Эпоха становления романа - такого, каким мы его, в основном, знаем сейчас - совпала с эпохой великих географических открытий; и аналогия между романистом и Колумбом носила бы не только чисто внешний характер. К открытию Америки Колумба вклекла догадка, свободное мнение, наполовину интуитивное, наполовину обоснованное научно, историографически. Он мыслил, я бы сказал, "романно", и, подобно хорошему романисту, он "попал в точку": Америка оказалась там, где ей предположительно и полагалось пребывать. И роман, как вновь открытый материк, привлекает к себе внимание, будоражит. Серый, переломов, прозрений не знаменующий роман... Что ж, бывают и такие. Но и они, наверное, знаменуют нечто: хотя бы своеобразный пафос самоутверждения серости, пафос стремления прожить на свете тише воды, ниже травы, и не то чтобы материков, а и островков каких-нибудь, крошечных атолов по возможности не открывать.
Но материки материками, а надо видеть не только отражение общественной жизни в романе, но и отражение романа в общественной жизни: роман ориентирован на нее, он обращен к кому-то, он кого-то поддерживает, кого-то приводит в неистовство, злит. И все это влияет на его жанровые особенности. На характер его структуры, на его стиль и язык. И никогда не было романов-текстов, а были романы-поучения, вразумления; романы-выпады; романы-выходки; романы-мистификации. Романы-исследования. Романы-грезы. Романы-мечты. Романы-подвиги.
Мы имеем дело с тем, во что превратилось произведение искусства, став "текстом", даже "памятником", утратив самое главное - движение, экспрессивность. Неожиданность и внезапность совершившегося некогда вторжения его в мир.

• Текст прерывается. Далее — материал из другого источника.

-- ==== Sys2Proof/Machine/Ops.lean ====
section
/-! DEFINITION. The named operations over registers, memory, stack, framebuffer and the anomaly
register: the primitives of rule R8. -/

namespace Sys2Proof.Machine

/-! Anomalies. The hardware has no exception and no trap entry (R250, R256). What every unusual
condition does is this one operation. -/

/-- If `c`, set the sticky bit of an anomaly. Nothing else changes (R33, R251). -/
def note (a : Anomaly) (c : Bool) (s : State) : State :=
  match a with
  | .sovf => { s with anom := { s.anom with sovf := s.anom.sovf || c } }
  | .sunf => { s with anom := { s.anom with sunf := s.anom.sunf || c } }
  | .oob => { s with anom := { s.anom with oob := s.anom.oob || c } }

/-- Record an address or a pc value that lies outside 0 to 4095 (R63, R24). -/
def noteOob (v : Nat) (s : State) : State := note .oob (decide (4096 ≤ v)) s

/-! General registers (R21). -/

/-- `V[r]`. -/
def readReg (r : RegIx) (s : State) : Byte := s.v[r.toNat]'r.isLt

/-- `V[r] <- b`. -/
def writeReg (r : RegIx) (b : Byte) (s : State) : State :=
  { s with v := s.v.set r.toNat b r.isLt }

/-! Program counter and index register (R24, R25). -/

/-- `pc <- v`: stores `v mod 4096`, and sets `ANOM.OOB` when `v` is 4096 or more. -/
def writePc (v : Nat) (s : State) : State :=
  noteOob v { s with pc := BitVec.ofNat 16 (v % 4096) }

/-- `I <- v`: stores `v mod 65536`. -/
def writeIdx (v : Nat) (s : State) : State := { s with idx := BitVec.ofNat 16 v }

/-! Memory (R63, R64). -/

/-- The byte at `addr mod 4096`, without the record of an address out of range. -/
def byteAt (addr : Nat) (s : State) : Byte := Memory.read s.mem (addr % 4096)

/-- `MemRead(addr, 1)`. -/
def memRead (addr : Nat) (s : State) : Byte × State := (byteAt addr s, noteOob addr s)

/-- `MemWrite(addr, 1, b)`. -/
def memWrite (addr : Nat) (b : Byte) (s : State) : State :=
  noteOob addr { s with mem := Memory.write s.mem (addr % 4096) b }

/-- `MemWrite(base + k, 1, V[k])` for `k` from 0 up to `count - 1`, ascending (R194). -/
def storeRegs (base : Nat) : Nat → State → State
  | 0, s => s
  | k + 1, s => memWrite (base + k) (readReg (BitVec.ofNat 4 k) s) (storeRegs base k s)

/-- `V[k] <- MemRead(base + k, 1)` for `k` from 0 up to `count - 1`, ascending (R195). -/
def loadRegs (base : Nat) : Nat → State → State
  | 0, s => s
  | k + 1, s =>
    let r := memRead (base + k) (loadRegs base k s)
    writeReg (BitVec.ofNat 4 k) r.1 r.2

/-! Call stack (R26, R27). -/

/-- `STACK[k]`. -/
def stackEntry (k : BitVec 4) (s : State) : Word := s.stack[k.toNat]'k.isLt

/-- Push the program counter. With 16 entries in use the push and the increment are suppressed and
`ANOM.SOVF` is set (R142). -/
def pushPc (s : State) : State :=
  if s.sp.toNat < 16 then
    { s with
      stack := s.stack.set (s.sp.setWidth 4).toNat s.pc (s.sp.setWidth 4).isLt
      sp := s.sp + 1 }
  else note .sovf true s

/-- Pop the top entry into the program counter; the entry keeps its value. With no entry in use
nothing changes but `ANOM.SUNF` (R140). -/
def popPc (s : State) : State :=
  if 0 < s.sp.toNat then
    writePc (stackEntry ((s.sp - 1).setWidth 4) s).toNat { s with sp := s.sp - 1 }
  else note .sunf true s

/-! Skip (R148). -/

/-- If `c`, `pc <- pc + 2`; otherwise nothing is written. -/
def skipIf (c : Bool) (s : State) : State :=
  if c then writePc (s.pc.toNat + 2) s else s

/-! Framebuffer (R30, R73). -/

/-- `FB[x, y]`: the cell at column `x`, row `y`. Off outside the 64 by 32 grid, which no rule reads. -/
def Frame.cell (f : Frame) (x y : Nat) : Bool :=
  if h : y < 32 then (f[y]'h).getLsbD x else false

/-- `FB[x, y]` of a state. -/
def pixel (x y : Nat) (s : State) : Bool := Frame.cell s.fb x y

/-- Every cell off (R210). -/
def clearFrame (s : State) : State := { s with fb := Vector.replicate 32 0#64 }

/-- The drawn cells of one sprite row at column `x0`: bit 7 of the byte is column `x0`, bit 0 column
`x0 + 7` (R214), and columns of 64 and more are dropped (R213). -/
def spriteRow (b : Byte) (x0 : Nat) : BitVec 64 := (b.reverse.setWidth 64) <<< x0

/-- Some drawn bit of the sprite row lands on a cell that is on (R215); never in a row of 32 or more,
which is not drawn (R213). -/
def rowHits (b : Byte) (x0 y : Nat) (f : Frame) : Bool :=
  if h : y < 32 then (f[y]'h) &&& spriteRow b x0 != 0#64 else false

/-- XOR one sprite row into the frame at row `y`; a row of 32 or more is not drawn (R213). -/
def plotRow (b : Byte) (x0 y : Nat) (f : Frame) : Frame :=
  if h : y < 32 then f.set y ((f[y]'h) ^^^ spriteRow b x0) h else f

/-- Draw the first `count` rows of the sprite at `base`, top row first, with origin `(x0, y0)`: the
collision so far and the state. Every row is read, clipped or not (R211, R213). -/
def drawRows (base x0 y0 : Nat) : Nat → State → Bool × State
  | 0, s => (false, s)
  | row + 1, s =>
    let p := drawRows base x0 y0 row s
    let r := memRead (base + row) p.2
    (p.1 || rowHits r.1 x0 (y0 + row) r.2.fb,
      { r.2 with fb := plotRow r.1 x0 (y0 + row) r.2.fb })

end Sys2Proof.Machine
end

И мы сейчас знаем, что за "Бедными людьми" у Достоевского последовали "Двойник" и "Хозяйка". Что двадцатипятилетнего Достоевского сперва превознесли до небес, а потом, за "Двойника" и "Хозяйку", зло и обидно ругали. Знаем, что за "Двойником" и "Хозяйкой" были "Униженные и оскорбленные". Что было участие в кружке петрашевцев. Были смертный приговор и российский, петербургский вариант возведения мученика на Голгофу - расстрел Достоевского, но расстрел "понарошку", пародия на ситуацию, всегда привлекавшую особенное внимание писателя, на распятие и снятие с креста, на вознесение. Знаем, что была каторга. Что в повести "Село Степанчиково и его обитатели", первой вещи, опубликованной по возвращении с каторги, прорисовался последующий Достоевский: там есть образ, над природой которого он ломал голову всю жизнь, - деспот, властелин; но деспот не непосредственно политический, а духовный; некий папа римский, явленный в русской усадьбе, селе, сельце. Это Фома Опискин. Фома I какой-то, точь-в-точь как папа, уполномоченный наблюдать за духом, за нравственностью своей добровольной паствы. Дарующий ей отпущение грехов и могущественный не богатством, а подчеркнутой бедностью, нищетой - именно таким будет являться у Достоевского ватиканский властитель в дальнейших фантазиях его, и как раз нищетою, униженностью своею будет он страшен. "...Я думал отдать мир папе, - станет бредить у Достоевского в "Бесах" Петр Верховенский. - Пусть он выйдет пеш и бос и покажется черни: "Вот, дескать, до чего меня довели!" и все повалит за ним, даже войско". И в относительно ранней послекаторжной повести Достоевского таким, доведенным до унижения и нищеты, предстанет властелин сельца Фома I. Там же, в "Селе...", в тщедушной, напомаженной фигурке оперетточного комика, лакея Видоплясова, явится прообраз, предобраз и другого героя писателя - лакея Смердякова из "Братьев Карамазовых". Функционера, деятеля, осуществителя чужих идей, претворителя их в дело. Знаем мы про неожиданное, внезапное вкрапление в русскую литературу романа "Бесы": жена писателя, стараясь выпутать мужа из паутины издательских интриг, издала роман сама и сама отважилась продавать его - оптом, но мелкими партиями. И в квартиру Достоевского звонили рассыльные и спрашивали, что это за книжка такая, про чертей. "Черти" идут бойко, публика интересуется.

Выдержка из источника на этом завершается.